Why your prioritisation framework doesn’t deliver the right outcome
Trusting on a prioritisation framework to define your next features doesn't always lead to the desired outcome. In this article, you'll discover why you need a strong product strategy and how you can implement one in your way of working.
Do you rely on prioritisation frameworks to define the next features of your product? Many organisations do, and use these methods to cover up the lack of a decent product strategy. They fail to make the hard choices and have to resort back to prioritisation frameworks to make the choices for them.
More than once, this results in output that is not aligned with the overall corporate strategy or even missed outcomes. The fix? Zoom out and define your strategic focus. Your next actions will become clear automatically.
Build the right things in the right way
Focusing on delivering features instead of delivering customer value is a common pitfall. Countless organisations optimise their processes to build things in the right way, instead of building the right things.
Building wrong solutions simply wastes resources. Just think of the cost of development, deployment, maintenance and don’t forget the opportunity costs. Time to shift your attention towards a more mature product management.
Countless organisations optimise their processes to build things in the right way, instead of building the right things.
Prioritisation frameworks are no Silver Bullet
RICE, WSJF, KANO, MoSCoW… Prioritisation frameworks look a lot like letter soup. Numerous companies use these methods to add objectivity to their decisions. They are tempted to make product decisions based on gut feeling, expert’s bias, HiPPO’s (Highest Paid Person’s Opinions) or whatever the competition is doing. But they don’t look further.
To be fair, prioritisation frameworks prove their use to order a feature backlog, to create alignment between stakeholders or to defend decisions. But in many cases, these frameworks prevent organisations from making tough decisions.
The root cause for overly relying on prioritisation frameworks lies in the absence of a clear and strong product strategy. A product strategy defines how you will achieve your product vision and goals. It will guide your actions. This strategic void becomes clear if you throw all feature cards on the ground and ask your stakeholders to extract a strategy, as John Cutler proposes.
How to build a strong product strategy
As mentioned by Marty Cagan in both Inspired and Empowered and by Melissa Perri in Escaping the Build Trap: a product strategy binds all your product initiatives together. It aligns and directs them towards reaching your desired product vision.
Cagan defines 3 steps. They look simple at first sight. But answering these questions is hard as they touch the core of your company.
1) Start with defining your product vision.
What do you aspire to with your product? Where do you ultimately want to go?
2) Define a strategy to realise that vision.
Which problems need solving and which don’t? Make tough choices to create a strategic focus. Pick 1 or 2 big challenges and focus all your brain power on solving these.
3) Let your strategy define your next actions.

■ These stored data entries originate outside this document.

-- ==== Sys2Proof/Safety/Frames.lean ====
section
/-! DEFINITION. What the statements say of everything that a command leaves unchanged: the frame of a command that ends in answers, records and
ring fetches, and of one that only places records and raises events. -/

namespace Sys2Proof.Safety

open Sys2Proof.Machine

/-- s' is x but for what placing records and raising events changes: the writers' open and closed segments, staging, the bobbins' queues, the
recorded and pending events, the outward log, the contexts that are cached, and CLKREQ_N with a wake. Every register setting, every other part of the state and all DRAM
bytes are as in x. -/
structure onlyPlaces (x s' : State) : Prop where
  rest : s' = { x with
    freeCtr := s'.freeCtr
    obs := { x.obs with posted := s'.obs.posted }
    data := { x.data with
      sources := s'.data.sources, nextSeg := s'.data.nextSeg, staging := s'.data.staging, stgPeak := s'.data.stgPeak, trnBytes := s'.data.trnBytes }
    regions := s'.regions
    bob := { x.bob with tab := s'.bob.tab, cached := s'.bob.cached }
    events := { x.events with raised := s'.events.raised, pba := s'.events.pba }
    pcie := { x.pcie with wrBytes := s'.pcie.wrBytes, pmeStatus := s'.pcie.pmeStatus, wakeN := s'.pcie.wakeN, clkreq := s'.pcie.clkreq } }
  cfg : ∀ r, (s'.region r).cfg = (x.region r).cfg
  raised : ∀ n, n ∈ x.events.raised → n ∈ s'.events.raised
  posted : ∃ l, s'.obs.posted = l ++ x.obs.posted

/-- s' is x but for what answering commands changes: what onlyPlaces leaves open, the audit log, the rings and jobs, and the reads under way. -/
structure onlyAnswers (x s' : State) : Prop where
  rest : s' = { x with
    freeCtr := s'.freeCtr
    obs := { x.obs with posted := s'.obs.posted }
    data := { x.data with
      sources := s'.data.sources, nextSeg := s'.data.nextSeg, staging := s'.data.staging, stgPeak := s'.data.stgPeak, trnBytes := s'.data.trnBytes }
    regions := s'.regions
    bob := { x.bob with tab := s'.bob.tab, cached := s'.bob.cached }
    events := { x.events with raised := s'.events.raised, pba := s'.events.pba }
    pcie := { x.pcie with wrBytes := s'.pcie.wrBytes, pmeStatus := s'.pcie.pmeStatus, wakeN := s'.pcie.wakeN, clkreq := s'.pcie.clkreq }
    log := s'.log
    cmd := s'.cmd
    tags := s'.tags }
  cfg : ∀ r, (s'.region r).cfg = (x.region r).cfg
  raised : ∀ n, n ∈ x.events.raised → n ∈ s'.events.raised
  posted : ∃ l, s'.obs.posted = l ++ x.obs.posted

/-- Command c, carried out on s, answers a next state that differs from x only in answers, records and ring fetches. -/
def answers (c : Instr) (s x : State) : Prop := completes c s (onlyAnswers x)

/-- Command c, carried out on s, answers a next state that differs from x only in records placed and events raised. -/
def places (c : Instr) (s x : State) : Prop := completes c s (onlyPlaces x)

/-- What beginning or ending a doubt cause changes besides the records it places: the causes, FAULT_N, the pins, the time outputs, the cascade's ports and the
marks of the sequencer's own bastes (R196, R502 to R504). -/
def onlyDoubt (x s' : State) : Prop :=
  onlyPlaces { x with safe := s'.safe, pins := s'.pins, time := s'.time, cas := s'.cas, seq0 := s'.seq0 } s' ∧
    s'.time = { x.time with outActive := s'.time.outActive, refoutOn := s'.time.refoutOn } ∧
    s'.cas = { x.cas with ports := s'.cas.ports } ∧ s'.seq0 = { x.seq0 with bastes := s'.seq0.bastes }

/-- Doubt cause k begins between x and s' (R502 to R504): nothing happens where it holds already; the first cause raises event 0 and drives FAULT_N, a further one
raises event 2. -/
def causeBegins (k : Nat) (x s' : State) : Prop :=
  if x.safe.causes.getLsbD k then s' = x
  else onlyDoubt x s' ∧ s'.safe = { x.safe with
      causes := x.safe.causes ||| (1#8 <<< k), seen := x.safe.seen ||| (1#8 <<< k)
      doubtSi := if x.safe.causes = 0 then x.boundary else x.safe.doubtSi, fault := if x.safe.causes = 0 then true else x.safe.fault } ∧
    (if x.safe.causes = 0 then 0 ∈ s'.events.raised else 2 ∈ s'.events.raised)

/-- Doubt cause k ends between x and s' (R502 to R504): nothing happens where it does not hold; the last one raises event 1 and releases FAULT_N unless start-up
holds it. -/
def causeEnds (k : Nat) (x s' : State) : Prop :=
  if x.safe.causes.getLsbD k then
    let left := x.safe.causes &&& ~~~(1#8 <<< k)
    onlyDoubt x s' ∧ s'.safe = { x.safe with
      causes := left, fault := if left = 0 then x.startup.stopped || x.startup.collapsed else x.safe.fault } ∧
    (left = 0 → 1 ∈ s'.events.raised)
  else s' = x

/-- Packet p, of opcode op, has been answered on the way from s to s' with status st and result words of which W holds (R431): the entry is among what was
written out, or waits in the hold store behind what waited there before. -/
def replied (s s' : State) (p : Packet) (op st : Nat) (W : List Nat → Prop) : Prop :=
  ∃ (e : CplEntry) (l : List Posted) (h : List CplEntry), s'.obs.posted = l ++ s.obs.posted ∧ s'.cmd.hold = s.cmd.hold ++ h ∧
    (e ∈ h ∨ ∃ addr phase, Posted.completion e addr (e.bytes phase) ∈ l) ∧ e.ring = p.ring.val ∧ e.tag = p.tag ∧ e.opcode = op ∧ e.status = st ∧ W e.result

/-- The final entry of packet p, of opcode op, with status st and result words of which W holds, is given as `replied` says; while the log is unwritable and the
on-chip log fails too, it waits behind what waits there for the command's record (R447; notes/assumptions/33.md). -/
def ends (s s' : State) (p : Packet) (op st : Nat) (W : List Nat → Prop) : Prop :=
  if s.log.unwritable && s.log.onchipBad then
    ∃ l, s'.log.ends = s.log.ends ++ l ∧ ∃ e ∈ l, e.ctx.reply = some (p.ring.val, p.tag) ∧ e.ctx.opcode = op ∧ e.status = st ∧ W e.result
  else replied s s' p op st W

/-- The 64 bytes `sg` are the r and s of an ECDSA signature with SHA-256 over m under private key d, for some number of this message (R323, R460, R478,
R479); or they are zeros, where no number that the generator gave served (notes/assumptions/11.md). -/
def signed (d : BitVec 256) (m sg : List Byte) : Prop :=
  (∃ k r v, ecdsaPair d k m = some (r, v) ∧ sg = beBytes 32 r ++ beBytes 32 v) ∨ sg = List.replicate 64 0

/-- One row of R437: the opcode, whether a ring with no role, a User, a Crypto Officer or a Service ring may submit it, what happens in doubt (0 refused, 1 permitted,
2 only as R58 says), and whether it may carry an AT_ST. -/
structure OpcodeRow where
  opcode : Nat
  any : Bool
  user : Bool
  crypto : Bool
  service : Bool
  doubt : Nat
  sched : Bool
  deriving DecidableEq, Repr

/-- The table of R437. -/
def opcodeRows : List OpcodeRow :=
  [{ opcode := 0x0001, any := false, user := true, crypto := true, service := true, doubt := 1, sched := true },
   { opcode := 0x0002, any := true, user := true, crypto := true, service := true, doubt := 1, sched := false },
   { opcode := 0x0010, any := false, user := true, crypto := true, service := false, doubt := 1, sched := true },
   { opcode := 0x0011, any := false, user := false, crypto := true, service := false, doubt := 1, sched := true },
   { opcode := 0x0020, any := false, user := false, crypto := true, service := false, doubt := 1, sched := true },
   { opcode := 0x0101, any := false, user := true, crypto := true, service := false, doubt := 2, sched := true },
   { opcode := 0x0102, any := false, user := true, crypto := true, service := false, doubt := 0, sched := true },
   { opcode := 0x0103, any := false, user := true, crypto := true, service := false, doubt := 0, sched := true },
   { opcode := 0x0104, any := false, user := true, crypto := true, service := false, doubt := 0, sched := true },
   { opcode := 0x0110, any := false, user := true, crypto := true, service := false, doubt := 0, sched := false },
   { opcode := 0x0111, any := false, user := true, crypto := true, service := false, doubt := 1, sched := false },
   { opcode := 0x0201, any := false, user := true, crypto := true, service := false, doubt := 0, sched := true },
   { opcode := 0x0202, any := false, user := true, crypto := true, service := false, doubt := 0, sched := true },
   { opcode := 0x0203, any := false, user := true, crypto := true, service := false, doubt := 0, sched := true }] ++
  [{ opcode := 0x0210, any := false, user := true, crypto := true, service := false, doubt := 0, sched := true },
   { opcode := 0x0211, any := false, user := true, crypto := true, service := true, doubt := 1, sched := true },
   { opcode := 0x0220, any := false, user := true, crypto := true, service := false, doubt := 0, sched := true },
   { opcode := 0x0301, any := false, user := true, crypto := true, service := false, doubt := 0, sched := true },
   { opcode := 0x0310, any := false, user := true, crypto := true, service := false, doubt := 0, sched := true },
   { opcode := 0x0311, any := false, user := true, crypto := true, service := false, doubt := 1, sched := true },
   { opcode := 0x0312, any := false, user := true, crypto := true, service := false, doubt := 0, sched := true },
   { opcode := 0x0320, any := false, user := true, crypto := true, service := false, doubt := 0, sched := true },
   { opcode := 0x0401, any := false, user := true, crypto := true, service := false, doubt := 0, sched := true },
   { opcode := 0x0402, any := false, user := true, crypto := true, service := false, doubt := 0, sched := true },
   { opcode := 0x0410, any := false, user := true, crypto := true, service := false, doubt := 0, sched := true },
   { opcode := 0x0501, any := false, user := true, crypto := true, service := false, doubt := 0, sched := true },
   { opcode := 0x0502, any := false, user := true, crypto := true, service := false, doubt := 0, sched := true },
   { opcode := 0x0503, any := false, user := true, crypto := true, service := false, doubt := 0, sched := true }] ++
  [{ opcode := 0x0510, any := false, user := true, crypto := true, service := false, doubt := 0, sched := true },
   { opcode := 0x0520, any := false, user := true, crypto := true, service := false, doubt := 0, sched := true },
   { opcode := 0x0521, any := false, user := true, crypto := true, service := false, doubt := 1, sched := true },
   { opcode := 0x0601, any := false, user := true, crypto := true, service := false, doubt := 0, sched := true },
   { opcode := 0x0701, any := false, user := true, crypto := true, service := false, doubt := 0, sched := true },
   { opcode := 0x0702, any := false, user := true, crypto := true, service := false, doubt := 0, sched := true },
   { opcode := 0x0703, any := false, user := true, crypto := true, service := false, doubt := 0, sched := true },
   { opcode := 0x0704, any := false, user := true, crypto := true, service := false, doubt := 1, sched := true },
   { opcode := 0x0801, any := false, user := true, crypto := true, service := false, doubt := 0, sched := true },
   { opcode := 0x0802, any := false, user := false, crypto := true, service := false, doubt := 0, sched := true },
   { opcode := 0x0810, any := false, user := true, crypto := true, service := false, doubt := 0, sched := true },
   { opcode := 0x0901, any := false, user := true, crypto := true, service := false, doubt := 0, sched := true },
   { opcode := 0x0910, any := false, user := true, crypto := true, service := true, doubt := 0, sched := true },
   { opcode := 0x0911, any := false, user := true, crypto := true, service := true, doubt := 1, sched := true }] ++
  [{ opcode := 0x0912, any := false, user := true, crypto := true, service := true, doubt := 1, sched := true },
   { opcode := 0x0A01, any := false, user := true, crypto := true, service := false, doubt := 1, sched := true },
   { opcode := 0x0A10, any := false, user := true, crypto := true, service := true, doubt := 1, sched := true },
   { opcode := 0x0B01, any := false, user := true, crypto := true, service := true, doubt := 1, sched := false },
   { opcode := 0x0B02, any := false, user := false, crypto := true, service := false, doubt := 0, sched := true },
   { opcode := 0x0B03, any := true, user := true, crypto := true, service := true, doubt := 1, sched := false },
   { opcode := 0x0B10, any := false, user := false, crypto := true, service := false, doubt := 1, sched := false },
   { opcode := 0x0B20, any := false, user := true, crypto := true, service := true, doubt := 1, sched := false },
   { opcode := 0x0C01, any := false, user := true, crypto := true, service := true, doubt := 1, sched := false },
   { opcode := 0x0C02, any := false, user := true, crypto := true, service := true, doubt := 1, sched := false },
   { opcode := 0x0C03, any := false, user := true, crypto := true, service := true, doubt := 1, sched := false },
   { opcode := 0x0C04, any := false, user := true, crypto := true, service := true, doubt := 1, sched := false },
   { opcode := 0x0D01, any := false, user := true, crypto := true, service := true, doubt := 1, sched := false }]

/-- The row's opcodes permit the ring's role (R438). -/
def OpcodeRow.permits (x : OpcodeRow) (role : Nat) : Prop :=
  (role = 0 ∧ x.any = true) ∨ (role = 1 ∧ x.user = true) ∨ (role = 2 ∧ x.crypto = true) ∨ (role = 3 ∧ x.service = true)

/-- The command that a packet with this opcode is. -/
def packetCommand (op : Nat) (t : SI) (p : Packet) : Option Instr :=
  match op with
  | 0x0001 => some (.nop t p)
  | 0x0002 => some (.getInfo t p)
  | 0x0010 => some (.resetRegion t p)
  | 0x0011 => some (.softReset t p)
  | 0x0020 => some (.setFailsafePolicy t p)
  | 0x0101 => some (.setRef t p)
  | 0x0102 => some (.setEpoch t p)
  | 0x0103 => some (.setSt t p)
  | 0x0104 => some (.setReturnPolicy t p)
  | 0x0110 => some (.schedule t p)
  | 0x0111 => some (.unschedule t p)
  | 0x0201 => some (.setThreshold t p)
  | 0x0202 => some (.setInputMode t p)
  | 0x0203 => some (.setDeskew t p)
  | 0x0210 => some (.calDeskew t p)
  | 0x0211 => some (.calInterp t p)
  | 0x0220 => some (.setInterval t p)
  | 0x0301 => some (.loadPattern t p)
  | 0x0310 => some (.arm t p)
  | 0x0311 => some (.disarm t p)
  | 0x0312 => some (.forceTack t p)
  | 0x0320 => some (.setTrigout t p)
  | 0x0401 => some (.setUnit t p)
  | 0x0402 => some (.setPortRole t p)
  | 0x0410 => some (.cascadeDiscover t p)
  | 0x0501 => some (.setReduction t p)
  | 0x0502 => some (.setLookback t p)
  | 0x0503 => some (.setWindowPolicy t p)
  | 0x0510 => some (.exportWindow t p)
  | 0x0520 => some (.startRun t p)
  | 0x0521 => some (.stopRun t p)
  | 0x0601 => some (.setDecoder t p)
  | 0x0701 => some (.createBobbin t p)
  | 0x0702 => some (.destroyBobbin t p)
  | 0x0703 => some (.route t p)
  | 0x0704 => some (.rewind t p)
  | 0x0801 => some (.setCompression t p)
  | 0x0802 => some (.setSigning t p)
  | 0x0810 => some (.replay t p)
  | 0x0901 => some (.setDramMap t p)
  | 0x0910 => some (.train t p)
  | 0x0911 => some (.migrateRank t p)
  | 0x0912 => some (.scrub t p)
  | 0x0A01 => some (.setHkSeq t p)
  | 0x0A10 => some (.hkCal t p)
  | 0x0B01 => some (.getAttestation t p)
  | 0x0B02 => some (.rotateEsk t p)
  | 0x0B03 => some (.auth t p)
  | 0x0B10 => some (.updateFirmware t p)
  | 0x0B20 => some (.zeroize t p)
  | 0x0C01 => some (.jobSuspend t p)
  | 0x0C02 => some (.jobResume t p)
  | 0x0C03 => some (.jobCancel t p)
  | 0x0C04 => some (.jobStatus t p)
  | 0x0D01 => some (.readLog t p)
  | _ => none

end Sys2Proof.Safety
end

Empower teams to hypothesise and try out different ways to solve problems defined by your strategy. Based on feedback loops and data insights, learn if you are actually solving the problems. If not, experiment with different solutions.
The more teams, the more important it is to have a compelling, ambitious and clear vision and strategy. It is crucial to align all product initiatives and to make sure that teams make the right decisions.
Strategic focus does not exclude prioritisation frameworks
It’s not black and white. Prioritisation frameworks are not a bad practice. They are useful in some situations. But they also become a pitfall when your corporate or product strategy is not strong enough. Combining a clear product strategy with a light-weighted prioritisation framework works as an ideal combination to decide on your next actions. All aligned with your product strategy.